FIMU-RS-2004-10. Available as Postscript, PDF.


We give a new characterization of those languages that are definable in fragments of LTL where the nesting depths of X and U modalities are bounded by given constants. This brings further results about various LTL fragments. We also propose a generic method for decomposing LTL formulae into an equivalent disjunction of ``semantically refined" LTL formulae, and indicate how this result can be used to improve the functionality of existing LTL model-checkers.

Deeper Connections between LTL and Alternating Automata

by Radek Pelánek, Jan Strejček, September 2004, 26 pages.

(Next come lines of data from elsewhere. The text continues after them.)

theorem deliver_established {who : Caller} {p : Packet} {s t : State} (h : deliver who p s = .next t)
    (hawait : s.hsState = .awaitingResponse ↔ (Activity.packet who).inHandshake = true)
    (hs : s.session ≠ .established) (ht : t.session = .established) :
    t.hsState = .accepted ∧ t.hsReason = .none ∧ t.peerVer = s.straps.protocolVersion ∧
      t.peerStatus = Code.statusOk ∧ p.command = Cmd.ack := by
  obtain ⟨-, hu⟩ | ⟨left, retry, u, rfl, hu, hafter⟩ | ⟨-, -, rfl⟩ := deliver_cases h
  · obtain ⟨-, -, -, -, -, -, -, hsession, -⟩ := actOn_fields hu
    exact absurd (hsession.symm.trans ht) hs
  · obtain ⟨-, -, -, -, -, -, -, hsession, -⟩ := actOn_fields hu
    have hus : u.session ≠ .established := fun e => hs (hsession.symm.trans e)
    obtain ⟨hacc, rfl⟩ := afterAttempt_established hafter hus ht
    have hack := actOn_accepted hu (hawait.mpr rfl) hacc
    exact ⟨hacc, hack⟩
  · exact absurd ht hs

theorem noPacket_not_established {who : Caller} {s t : State} (h : noPacket who s = .next t)
    (hs : s.session ≠ .established) : t.session ≠ .established := by
  intro ht
  obtain ⟨-, _, rfl⟩ | ⟨left, retry, -, hafter⟩ | ⟨left, retry, -, -, rfl⟩ := noPacket_cases h
  · exact hs ht
  · cases (afterAttempt_established hafter hs ht).1
  · exact hs ht

theorem Starts.not_established {o : Op} {s t : State} (h : Starts o s t) (hs : s.session ≠ .established) :
    t.session ≠ .established := by
  cases h.standing with
  | plain hsession => rw [hsession]; exact hs
  | attempted _ hsession => rw [hsession]; exact hs
  | established _ _ hsession => simp [hsession]
  | noAttempt _ _ hsession => simp [hsession]

/-- Settles O26: of all turns only an attempt that received a Packet can establish, and it needs an accepted ACK. -/
theorem establishedMeansAccepted : Obligations.EstablishedMeansAccepted := by
  intro s t hinv h hs ht
  obtain ⟨-, ⟨-, -, rfl⟩ | ⟨o, later, -, -, hstart⟩ | ⟨w, got, -, rfl⟩ | ⟨who, ha, hturn⟩⟩ := step_cases h
  · exact absurd ht hs
  · exact absurd ht ((startOp_starts hstart).not_established hs)
  · obtain ⟨_, _, _, _, heq, -⟩ := scalarTurn_eq_with w got s
    rw [heq] at ht
    exact absurd ht hs
  · have hawait := ha ▸ hinv.awaiting
    rcases packetTurn_cases hturn with ⟨p, u, hd, hdeliver⟩ | ⟨u, hd, hnone⟩ | ⟨u, b, queue, hd, -, -, rfl⟩ <;>
      obtain ⟨_, _, _, _, _, _, _, rfl⟩ := tryDecode_eq_with hd
    · obtain ⟨hacc, hwhy, hver, hstatus, hcmd⟩ := deliver_established hdeliver hawait hs ht
      exact ⟨hacc, hwhy, hver, hstatus, p, by rw [hd], hcmd⟩
    · exact absurd ht (noPacket_not_established hnone hs)
    · exact absurd ht hs

end Sys2Proof.Machine
end

section
/-! The client's register reads (10_state.md R20, 93_implementation_defined.md U12). -/

namespace Sys2Proof.Machine

open Sys2Proof Host

/-- The holding registers belong to both roles (R20). -/
theorem Reg.owner_held : ∀ r ∈ [Reg.pktSeq, .pktCmd, .pktPlen, .pktPayload], r.owner = none := by decide

/-- The registers of the host alone (R20). -/
theorem Reg.owner_host :
    ∀ r ∈ [Reg.hsState, .attempt, .hsReason, .hsErrcode, .peerVer, .peerStatus, .peerId, .session],
      r.owner = some .host := by decide

/-- The registers of the device alone (R20). -/
theorem Reg.owner_device : ∀ r ∈ [Reg.peerVersion, .peerCaps], r.owner = some .device := by decide

theorem Reg.present_of_owner_none {r : Reg} (h : r.owner = none) (s : State) : r.present s = true := by
  simp [Reg.present, h]

theorem Reg.present_of_owner {r : Reg} {role : Role} (h : r.owner = some role) (s : State) :
    r.present s = true ↔ role = s.straps.role := by
  simp [Reg.present, h]

/-- The holding registers may be read while `PKT_VALID` is 1 (R24). -/
theorem Reg.readable_held (s : State) : ∀ r ∈ [Reg.pktSeq, .pktCmd, .pktPlen, .pktPayload], r.readable s = s.pktValid := by
  simp [Reg.readable]

/-- A register of the role that may be read now gives its value. -/
theorem step_readReg {s : State} {later : List Op} {r : Reg} (h : s.asks (.readReg r) later)
    (hp : r.present s = true) (hr : r.readable s = true) :
    step s = .next { s with ops := later, activity := .idle, result := .register (r.value s) } :=
  (step_asks h).trans ((if_pos hp).trans (if_pos hr))

/-- A register of the role that the spec calls unspecified now is the fault. -/
theorem step_readReg_unspecified {s : State} {later : List Op} {r : Reg} (h : s.asks (.readReg r) later)
    (hp : r.present s = true) (hr : ¬ r.readable s = true) : step s = .fault (.unspecifiedRead r) :=
  (step_asks h).trans ((if_pos hp).trans (if_neg hr))

/-- A register of the other role is refused. -/
theorem step_readReg_absent {s : State} {later : List Op} {r : Reg} (h : s.asks (.readReg r) later)
    (hp : ¬ r.present s = true) : step s = .refused .wrongRole :=
  (step_asks h).trans (if_neg hp)

/-- A list of registers, each with its value, that may all be read now. -/
theorem step_readReg_of_mem {s : State} {later : List Op} {r : Reg} {l : List (Reg × RegValue)}
    (h : s.asks (.readReg r) later)
    (hl : ∀ x ∈ l, x.1.present s = true ∧ x.1.readable s = true ∧ x.1.value s = x.2) (v : RegValue) (hv : (r, v) ∈ l) :
    step s = .next { s with ops := later, activity := .idle, result := .register v } := by
  obtain ⟨hp, hr, rfl⟩ : r.present s = true ∧ r.readable s = true ∧ r.value s = v := hl _ hv
  exact step_readReg h hp hr

/-- Settles O55: each clause is a list of registers that are present and readable, present and not readable, or
absent. -/
theorem registerReads : Obligations.RegisterReads := by
  intro s later r h
  refine ⟨step_readReg_of_mem h ?both, fun hv => step_readReg_of_mem h ?held, fun hv hr => ?unheld,
    fun hrole => ⟨step_readReg_of_mem h ?device, fun hr => step_readReg_absent h ?hostOnly⟩,
    fun hrole => ⟨step_readReg_of_mem h ?host, fun hr hwhy => ?errcode, fun hr hwhy => ?noErrcode,
      fun hr => step_readReg_absent h ?deviceOnly⟩⟩
  case both => simp [Reg.present, Reg.owner, Reg.readable, Reg.value]
  case held => simp [Reg.present, Reg.owner, Reg.readable, Reg.value, hv]
  case unheld =>
    exact step_readReg_unspecified h (Reg.present_of_owner_none (Reg.owner_held r hr) s)
      (by simp [Reg.readable_held s r hr, hv])
  case device => simp [Reg.present, Reg.owner, Reg.readable, Reg.value, hrole]
  case hostOnly => simp [Reg.present_of_owner (Reg.owner_host r hr), hrole]
  case host => simp [Reg.present, Reg.owner, Reg.readable, Reg.value, hrole]
  case errcode =>
    subst hr
    exact step_readReg h ((Reg.present_of_owner rfl s).mpr hrole.symm) (by simp [Reg.readable, hwhy])
  case noErrcode =>
    subst hr
    exact step_readReg_unspecified h ((Reg.present_of_owner rfl s).mpr hrole.symm) (by simp [Reg.readable, hwhy])
  case deviceOnly => simp [Reg.present_of_owner (Reg.owner_device r hr), hrole]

FIMU-RS-2004-08. Available as Postscript, PDF.


It is known that Linear Temporal Logic (LTL) has the same expressive power as alternating 1-weak automata (A1W automata, also called alternating linear automata or very weak alternating automata). A translation of LTL formulae into a language equivalent A1W automata has been introduced in [MSS88]. The inverse translation has been developed independently in [Roh97] and [LT00]. We improve the latter translation and present deeper connections between LTL and A1W automata. Using these translations we identify the classes of A1W automata equivalent to LTL fragments given by bounds on nesting depths of temporal operators (see, e.g., [Wil99,KS02]) and the fragments of Until-Release hierarchy [CP03].

An Effective Characterization of Properties Definable by LTL Formulae with a Bounded Nesting Depth of the Next-Time Operator

by Antonín Kučera, Jan Strejček, May 2004, 11 pages.

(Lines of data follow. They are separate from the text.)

-- ==== Sys2Proof/Machine/Ops.lean ====
section
/-! DEFINITION. The shared micro-operations: clearing, flushing (the block's trap entry, R168), beginning a frame and a
byte, the watchdog commands, the writes of the tick registers and of one bit. -/

namespace Sys2Proof.Machine

/-- Send one item out, after everything sent before it (R48). -/
def send (o : Output) (s : State) : State := { s with out := s.out ++ [o] }

/-- The five accumulation fields at their cleared values (R82). -/
def clearAccumulation (d : Decoder) : Decoder :=
  { d with phase := .idle, bytes := [], bitCount := 0, parity := false, calib := none }

/-- R81: `Clear` resets every decoder field, the tick registers included, and emits nothing; `started` and `wd_armed`
are its callers' concern. -/
def clear (s : State) : State :=
  { s with dec := { clearAccumulation s.dec with lastLow := none, lastHigh := none } }

/-- R82: emit the frame in progress, if there is one, with the given status and clear the accumulation fields; keep
the tick registers, `started` and `wd_armed`. With an error status this is taking an exception (R160, R168). There is
no return operation beside it (R169): decoding begins again at a packet-start gap, by `beginFrame`. -/
def flush (status : Status) (s : State) : State :=
  let emitted := if s.dec.bytes.length ≥ 1 then send (.frame ⟨s.dec.bytes, status⟩) s else s
  { emitted with dec := clearAccumulation s.dec }

/-- R83: a new frame holding one empty byte. -/
def beginFrame (s : State) : State :=
  { s with dec := { s.dec with
      bytes := [0x00#8], phase := .awaitingByteCalibration, bitCount := 0, parity := false, calib := none } }

/-- R84: close the active byte as it is and append an empty one. `MAX_FRAME_BYTES` is ∞ (R6, R13). -/
def beginByte (s : State) : State :=
  { s with dec := { s.dec with
      bytes := s.dec.bytes ++ [0x00#8], phase := .awaitingByteCalibration, bitCount := 0, parity := false,
      calib := none } }

/-- R85: send `arm_watchdog` and set `wd_armed`. -/
def wdArm (ms : Nat) (s : State) : State :=
  send (.wdArm ms) { s with dec := { s.dec with wdArmed := true } }

/-- R86: send `disarm_watchdog` and clear `wd_armed`. The command is sent whether or not the watchdog is armed
(log entry 7). -/
def wdDisarm (s : State) : State :=
  send .wdDisarm { s with dec := { s.dec with wdArmed := false } }

/-- R105: the last action of a processed LOW event. -/
def recordLow (tick : Tick) (s : State) : State :=
  { s with dec := { s.dec with lastLow := some tick } }

/-- R118: the last action of a processed HIGH event. -/
def recordHigh (tick : Tick) (s : State) : State :=
  { s with dec := { s.dec with lastHigh := some tick } }

/-- R111: the first low pulse of a byte is its calibration pulse. -/
def calibrate (lw : Tick) (s : State) : State :=
  { s with dec := { s.dec with calib := some lw, phase := .decodingBits } }

/-- R113: `byte = byte*2 + bit`. -/
def shiftBit (b : Byte) (bit : Bool) : Byte := b * 2#8 + (BitVec.ofBool bit).setWidth 8

/-- R40: shift a bit into the last element, and into no other; an empty buffer has no element to write, in states
that no run reaches (log entry 6). -/
def shiftLast (bit : Bool) : List Byte → List Byte
  | [] => []
  | [b] => [shiftBit b bit]
  | b :: bs => b :: shiftLast bit bs

/-- R113, R114: while fewer than 8 data bits have been received the bit is shifted into the active byte; every
classified bit is counted and added into the parity. -/
def takeBit (bit : Bool) (s : State) : State :=
  { s with dec := { s.dec with
      bytes := if s.dec.bitCount < Config.dataBits then shiftLast bit s.dec.bytes else s.dec.bytes
      bitCount := s.dec.bitCount + 1
      parity := addParity s.dec.parity bit } }

/-- R88: an event is delivered only while the decoder is started; otherwise nothing happens (U2). -/
def whenStarted (handler : State → State) (s : State) : State :=
  if s.dec.started then handler s else s

end Sys2Proof.Machine
end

FIMU-RS-2004-04. Available as Postscript, PDF.


It is known that an LTL property is expressible by an LTL formula without any next-time operator if and only if the property is stutter invariant. It is also known that the problem whether a given LTL property is stutter invariant is PSPACE-complete. We extend these results to fragments of LTL obtained by restricting the nesting depth of the next-time operator to a given n. Some interesting facts about the logic LTL follow as simple corollaries.

Process Rewrite Systems with Weak Finite-State Unit

by Mojmír Křetínský, Vojtěch Řehák, Jan Strejček, This is a full version of the paper presented at INFINITY`03. September 2003, 23 pages.

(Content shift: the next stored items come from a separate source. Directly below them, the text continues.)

-- ==== Sys2Proof/Machine/Dispatch.lean ====
section
/-! DEFINITION. One arm for each operation (R88). -/

namespace Sys2Proof.Machine

def exec (i : Instr) (s : State) : Host.Outcome State Fault Refusal :=
  match i with
  | .low tick => Sys2Proof.Machine.execLow tick s
  | .high tick => Sys2Proof.Machine.execHigh tick s
  | .timeout tick => Sys2Proof.Machine.execTimeout tick s
  | .stop => Sys2Proof.Machine.execStop s
  | .start => Sys2Proof.Machine.execStart s
  | .reset => Sys2Proof.Machine.execReset s

end Sys2Proof.Machine
end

FIMU-RS-2003-05. Available as Postscript, PDF.


Various classes of infinite-state processes are often specified by rewrite systems. We extend Mayr`s Process Rewrite Systems (PRS) by finite-state unit whose transition function satisfies some restrictions inspired by weak finite automata. We classify these models by their expressiveness and show how the hierarchy of new classes (w.r.t. bisimilarity) is related to both PRS hierarchy of Mayr and two other hierarchies of PRS extensions introduced in [JKM02, Str02].

The Stuttering Principle Revisited: On the Expressiveness of Nested X and U Operators in the Logic LTL

by Antonín Kučera, Jan Strejček, A full version of the paper presented at CSL`02. July 2002, 24 pages.

FIMU-RS-2002-03. Available as Postscript, PDF.


It is known that LTL formulae without the `next` operator are invariant under the so-called stutter-equivalence of words. In this paper we extend this principle to general LTL formulae with given nesting depths of the `next` and `until` operators. This allows us to prove the semantical strictness of three natural hierarchies of LTL formulae, which are parametrized either by the nesting depth of just one of the two operators, or by both of them. As another interesting corollary we obtain an alternative characterization of LTL languages, which are exactly the regular languages closed under the generalized form of stutter equivalence. We also indicate how to tackle the state-space explosion problem with the help of presented results.

Constrained Rewrite Transition Systems

by Jan Strejček, December 2000, 30 pages.

FIMU-RS-2000-12. Available as Postscript, PDF.


We extend broadly studied rewrite transition systems with a mechanism for computing with partial information in the form similar to that one used in Concurrent Constraint Programming (CCP). Two new classes of transition systems (fcBPA and fcBPP) are introduced as this extension changes expressibility power of rewrite transition systems corresponding to BPA and BPP. The power of rewrite systems corresponding to other classes (FSA, PDA, PPDA, and PN) remains unchanged. The new classes are inserted to the hierarchy of standard process classes presented by Moller [Mol96].